BEGIN

/-! ### What every jump does (R180) -/

/-- Every jump is the model's `jumpIf` to its operand byte, under a condition that holds always for JMP. -/
theorem effect_eq_jumpIf_of_jump {i : Instr} (h : i.mnemonic ∈ [Mnemonic.jmp, .jmpc, .jmpnc, .jmpz]) (s : State) :
    ∃ x taken, i.operand = some x ∧ effect i s = jumpIf taken x s ∧ (i.mnemonic = .jmp → taken = true) := by
  cases i with
  | jmp x => exact ⟨x, true, rfl, (jumpIf_eq true x s).symm, fun _ => rfl⟩
  | jmpc x => exact ⟨x, s.c, rfl, (jumpIf_eq s.c x s).symm, nofun⟩
  | jmpnc x => exact ⟨x, !s.c, rfl, (jumpIf_eq (!s.c) x s).symm, nofun⟩
  | jmpz x => exact ⟨x, s.z, rfl, (jumpIf_eq s.z x s).symm, nofun⟩
  | _ => simp [Instr.mnemonic] at h

/-- JMPNC's condition, with `C` in place of its negation. -/
theorem effect_jmpnc (x : Byte) (s : State) :
    effect (.jmpnc x) s = { s with pc := if s.c = true then s.pc else x } := by
  cases hc : s.c <;> simp [effect, hc]

/-! ### A jump to its own address (R180) -/

/-- The state from which a step fetches JMP to its own address is a fixed point of the step. -/
theorem stepWith_of_fetches_jmp_self {f : OpcodeMap} (hf : f.wf = true) {s : State} (h : s.fetches f (.jmp s.pc)) :
    stepWith f s = .next s :=
  stepWith_of_fetches_operand hf h rfl

/-- Any number of steps from a fixed point of a machine's step ends in it. -/
theorem run_eq_next_of_step_eq_next {M : Host.Core} {s : M.State} (h : M.step s = .next s) (k : Nat) :
    M.run k s = .next s := by
  induction k with
  | zero => rfl
  | succ k ih => rw [Host.Core.run, h]; exact ih

/-! ### The statements -/

/-- Settles O48: `jumpIf` writes `PC` alone, and a JMP to its own address is a fixed point of the step. -/
theorem jumpsWriteOnlyPc : Obligations.JumpsWriteOnlyPc := by
  refine ⟨?onlyPc, fun f s hf h => stepWith_of_fetches_jmp_self hf h,
    fun s k h => run_eq_next_of_step_eq_next (stepWith_of_fetches_jmp_self opcodeOf_wf h) k⟩
  case onlyPc =>
    intro f i s hf hi h
    obtain ⟨x, taken, hx, heffect, hjmp⟩ := effect_eq_jumpIf_of_jump hi { s with pc := s.pc + 2 }
    rw [jumpIf_eq] at heffect
    refine ⟨{ s with pc := if taken then x else s.pc + 2 }, ?_, rfl, ?_⟩
    · rw [stepWith_of_fetches_operand hf h hx, heffect]
    · cases taken with
      | true => exact .inl hx
      | false => exact .inr ⟨fun hm => Bool.false_ne_true (hjmp hm), rfl⟩

/-- Settles O44: `effect` of JMP, in `exec` and in the step that fetches it. -/
theorem jmpSetsPc : Obligations.JmpSetsPc :=
  fun x s => ⟨exec_eq (.jmp x) s, fun _ hf h => stepWith_of_fetches_operand hf h rfl⟩

/-- Settles O45: `effect` of JMPC, in `exec` and in the step that fetches it. -/
theorem jmpcJumpsIfCarry : Obligations.JmpcJumpsIfCarry :=
  fun x s => ⟨exec_eq (.jmpc x) s, fun _ hf h => stepWith_of_fetches_operand hf h rfl⟩

/-- Settles O46: `effect_jmpnc`, in `exec` and in the step that fetches it. -/
theorem jmpncJumpsIfNotCarry : Obligations.JmpncJumpsIfNotCarry :=
  fun x s => exec_and_stepWith_of_effect (i := .jmpnc x) rfl (effect_jmpnc x) s

/-- Settles O47: `effect` of JMPZ, in `exec` and in the step that fetches it. -/
theorem jmpzJumpsIfZero : Obligations.JmpzJumpsIfZero :=
  fun x s => ⟨exec_eq (.jmpz x) s, fun _ hf h => stepWith_of_fetches_operand hf h rfl⟩

end Sys2Proof.Machine
end

section
/-! PROOFS. 30_encoding.md, the decoder: first what it answers, one lemma per case and one inversion lemma, then the
statements about decoding and encoding. -/

namespace Sys2Proof

/-! ### The decoder, case by case -/

theorem decodeWith_of_invalid {f : OpcodeMap} {op : Byte} (h : mnemonicOf f op = none) (rest : List Byte) :
    decodeWith f (op :: rest) = .refused (.invalidOpcode op) := by
  simp [decodeWith, decodeFrom, h]

theorem decodeWith_of_no_operand {f : OpcodeMap} {op : Byte} {m : Mnemonic} (h : mnemonicOf f op = some m)
    (hm : hasOperand m = false) (rest : List Byte) : decodeWith f (op :: rest) = .ok (buildInstr m 0) rest := by
  simp [decodeWith, decodeFrom, h, hm]

theorem decodeWith_of_operand {f : OpcodeMap} {op : Byte} {m : Mnemonic} (h : mnemonicOf f op = some m)
    (hm : hasOperand m = true) (x : Byte) (rest : List Byte) :
    decodeWith f (op :: x :: rest) = .ok (buildInstr m x) rest := by
  simp [decodeWith, decodeFrom, h, hm]

/-- Everything bytes that decode can be: an opcode byte alone, or an opcode byte and an operand byte, before
the rest. -/
theorem decodeWith_ok_cases {f : OpcodeMap} {bytes : List Byte} {i : Instr} {rest : List Byte}
    (h : decodeWith f bytes = .ok i rest) :
    ∃ m, (hasOperand m = false ∧ bytes = opcodeByte f m :: rest ∧ i = buildInstr m 0) ∨
      ∃ x, hasOperand m = true ∧ bytes = opcodeByte f m :: x :: rest ∧ i = buildInstr m x := by
  cases bytes with
  | nil => cases h
  | cons op tail =>
    cases hm : mnemonicOf f op with
    | none =>
      rw [decodeWith_of_invalid hm] at h
      cases h
    | some m =>
      obtain rfl := opcodeByte_of_mnemonicOf hm
      refine ⟨m, ?_⟩
      cases hop : hasOperand m with
      | false =>
        rw [decodeWith_of_no_operand hm hop] at h
        cases h
        exact .inl ⟨rfl, rfl, rfl⟩
      | true =>
        cases tail with
        | nil => simp [decodeWith, decodeFrom, hm, hop] at h
        | cons x tail =>
          rw [decodeWith_of_operand hm hop] at h
          cases h
          exact .inr ⟨x, rfl, rfl, rfl⟩

theorem encodeWith_buildInstr (f : OpcodeMap) (m : Mnemonic) (x : Byte) :
    encodeWith f (buildInstr m x) = opcodeByte f m :: if hasOperand m then [x] else [] := by
  cases h : hasOperand m <;> simp [encodeWith, h]

theorem decodeWith_encodeWith {f : OpcodeMap} (hf : f.wf = true) (i : Instr) (rest : List Byte) :
    decodeWith f (encodeWith f i ++ rest) = .ok i rest := by
  have hm := mnemonicOf_opcodeByte hf i.mnemonic
  cases hx : i.operand with
  | none =>
    obtain ⟨hi, hop⟩ := buildInstr_of_no_operand hx 0
    rw [encodeWith_of_no_operand hx, List.singleton_append, decodeWith_of_no_operand hm hop, hi]
  | some x =>
    obtain ⟨hi, hop⟩ := buildInstr_of_operand hx
    rw [encodeWith_of_operand hx, List.cons_append, List.singleton_append, decodeWith_of_operand hm hop, hi]

theorem Instr.wf_eq_true (i : Instr) : i.wf = true := by
  cases i <;> rfl

/-! ### The valid opcode bytes -/

/-- A bijective map's 17 numbers are all the numbers below 17. -/
theorem OpcodeMap.surjective_of_wf {f : OpcodeMap} (hf : f.wf = true) : Function.Surjective f := by
  intro n
  have hnodup : (Mnemonic.all.map f).Nodup := by simpa [OpcodeMap.wf] using hf
  have hall : (Mnemonic.all.map f).toFinset = Finset.univ := by
    apply Finset.eq_univ_of_card
    rw [List.toFinset_card_of_nodup hnodup, List.length_map]
    rfl
  have hn : n ∈ Mnemonic.all.map f := by
    rw [← List.mem_toFinset, hall]
    exact Finset.mem_univ n
  obtain ⟨m, -, hm⟩ := List.mem_map.mp hn
  exact ⟨m, hm⟩

theorem exists_opcodeByte_of_le {f : OpcodeMap} (hf : f.wf = true) {op : Byte} (h : op.toNat ≤ 16) :
    ∃ m, opcodeByte f m = op := by
  obtain ⟨m, hm⟩ := OpcodeMap.surjective_of_wf hf ⟨op.toNat, Nat.lt_succ_of_le h⟩
  refine ⟨m, BitVec.eq_of_toNat_eq ?_⟩
  rw [opcodeByte_toNat, hm]

/-- Under a bijective map the invalid opcode bytes are those above 16. -/
theorem mnemonicOf_eq_none_iff {f : OpcodeMap} (hf : f.wf = true) (op : Byte) :
    mnemonicOf f op = none ↔ 16 < op.toNat := by
  refine ⟨fun hnone => ?_, Machine.mnemonicOf_eq_none_of_gt⟩
  by_contra hle
  obtain ⟨m, rfl⟩ := exists_opcodeByte_of_le hf (Nat.le_of_not_lt hle)
  rw [mnemonicOf_opcodeByte hf] at hnone
  cases hnone

/-- A valid opcode byte before any operand byte decodes to an instruction of its mnemonic with that operand. -/
theorem decodeWith_of_opcodeByte {f : OpcodeMap} (hf : f.wf = true) (m : Mnemonic) (x : Byte) (rest : List Byte) :
    ∃ i r, decodeWith f (opcodeByte f m :: x :: rest) = .ok i r ∧ i.mnemonic = m ∧
      (formatOf m = .noOperand ∨ i.operand = some x) := by
  have hm := mnemonicOf_opcodeByte hf m
  cases hop : hasOperand m with
  | false =>
    have hnone : (buildInstr m 0).operand = none := by simp [hop]
    have hformat := (buildInstr m 0).operand_eq_none_iff.mp hnone
    rw [buildInstr_mnemonic] at hformat
    exact ⟨_, _, decodeWith_of_no_operand hm hop _, buildInstr_mnemonic m 0, .inl hformat⟩
  | true => exact ⟨_, _, decodeWith_of_operand hm hop x rest, buildInstr_mnemonic m x, .inr (by simp [hop])⟩

/-! ### The statements -/

/-- Settles O2: the opcode byte gives back the mnemonic, the mnemonic says whether an operand byte follows, and both give
back the instruction. -/
theorem decodeOfEncodeIsTheInstruction : Obligations.DecodeOfEncodeIsTheInstruction :=
  fun _ hf i rest => ⟨i.wf_eq_true, decodeWith_encodeWith hf i rest⟩

/-- Settles O3: by the two forms of bytes that decode. -/
theorem decodedBytesAreTheEncoding : Obligations.DecodedBytesAreTheEncoding := by
  intro f bytes i rest h
  obtain ⟨m, ⟨hm, rfl, rfl⟩ | ⟨x, hm, rfl, rfl⟩⟩ := decodeWith_ok_cases h
  · simp [encodeWith_buildInstr, hm]
  · simp [encodeWith_buildInstr, hm]

/-- Settles O1: each row is an instruction's encoding under decision D1's map, so `decodeWith_encodeWith` decodes it. -/
theorem opcodeTableRowsDecode : Obligations.OpcodeTableRowsDecode := by
  intro x rest
  have hrow (i : Instr) : decode (encode i ++ rest) = .ok i rest := decodeWith_encodeWith opcodeOf_wf i rest
  exact ⟨hrow .hlt, hrow (.lda x), hrow (.ldb x), hrow (.ldia x), hrow (.ldib x), hrow (.sta x), hrow (.stb x),
    hrow (.add x), hrow (.addi x), hrow (.sub x), hrow (.subi x), hrow .outa, hrow (.outi x), hrow (.jmp x),
    hrow (.jmpc x), hrow (.jmpnc x), hrow (.jmpz x)⟩

end Sys2Proof
end

section
/-! PROOFS. 40_execution_cycle.md and 60_exceptions.md: first which cores stop, what a step does to the status, what the run
loop does, then the statements about the step. -/

namespace Sys2Proof.Machine

/-! ### Running and stopped cores (R100) and the bytes a step fetches -/

theorem State.running_iff (s : State) : s.running = true ↔ s.halted = false ∧ s.fault = false := by
  simp [State.running]

theorem State.not_faulted_of_running {s : State} (h : s.running = true) : s.fault = false :=
  (s.running_iff.mp h).2

theorem stepWith_of_fault (f : OpcodeMap) {s : State} (h : s.fault = true) : stepWith f s = .fault .coreFaulted := by
  simp [stepWith, stoppedCore, h]

theorem stepWith_of_halted (f : OpcodeMap) {s : State} (hh : s.halted = true) (hf : s.fault = false) :
    stepWith f s = .refused .coreHalted := by
  simp [stepWith, stoppedCore, hh, hf]

/-- A step answers a next state exactly when the core is running. -/
theorem exists_stepWith_eq_next_iff (f : OpcodeMap) (s : State) :
    (∃ t, stepWith f s = .next t) ↔ s.running = true := by
  refine ⟨fun ⟨t, h⟩ => (step_cases h).1, fun hs => ?_⟩
  cases hm : mnemonicOf f (memRead s s.pc) with
  | none => exact ⟨_, stepWith_of_invalid hs hm⟩
  | some m => exact ⟨_, stepWith_of_valid hs hm⟩

/-- Bytes that decode are the instruction's encoding: where they stand at the program counter, so does it. -/
theorem holdsAtPc_of_decode {s : State} {i : Instr} {rest : List Byte}
    (h : decode [memRead s s.pc, memRead s (s.pc + 1)] = .ok i rest) : s.holdsAtPc opcodeOf i := by
  obtain ⟨m, ⟨hm, hbytes, rfl⟩ | ⟨x, hm, hbytes, rfl⟩⟩ := decodeWith_ok_cases h
  · obtain ⟨hopcode, -⟩ := List.cons.inj hbytes
    exact ⟨by rw [hopcode, buildInstr_mnemonic], .inl (by simp [hm])⟩
  · obtain ⟨hopcode, htail⟩ := List.cons.inj hbytes
    obtain ⟨hoperand, -⟩ := List.cons.inj htail
    exact ⟨by rw [hopcode, buildInstr_mnemonic], .inr (by rw [buildInstr_operand, if_pos hm, hoperand])⟩

/-! ### The status fields: `pastInstr` leaves them, an instruction leaves the fault record -/

section
variable (i : Instr) (s : State)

END

**Goal of the exercise:**
Look through the entries and find each line that has the string "hjmp". Copy those lines.

**Exercise solution:**
    obtain ⟨x, taken, hx, heffect, hjmp⟩ := effect_eq_jumpIf_of_jump hi { s with pc := s.pc + 2 }
      | false => exact .inr ⟨fun hm => Bool.false_ne_true (hjmp hm), rfl⟩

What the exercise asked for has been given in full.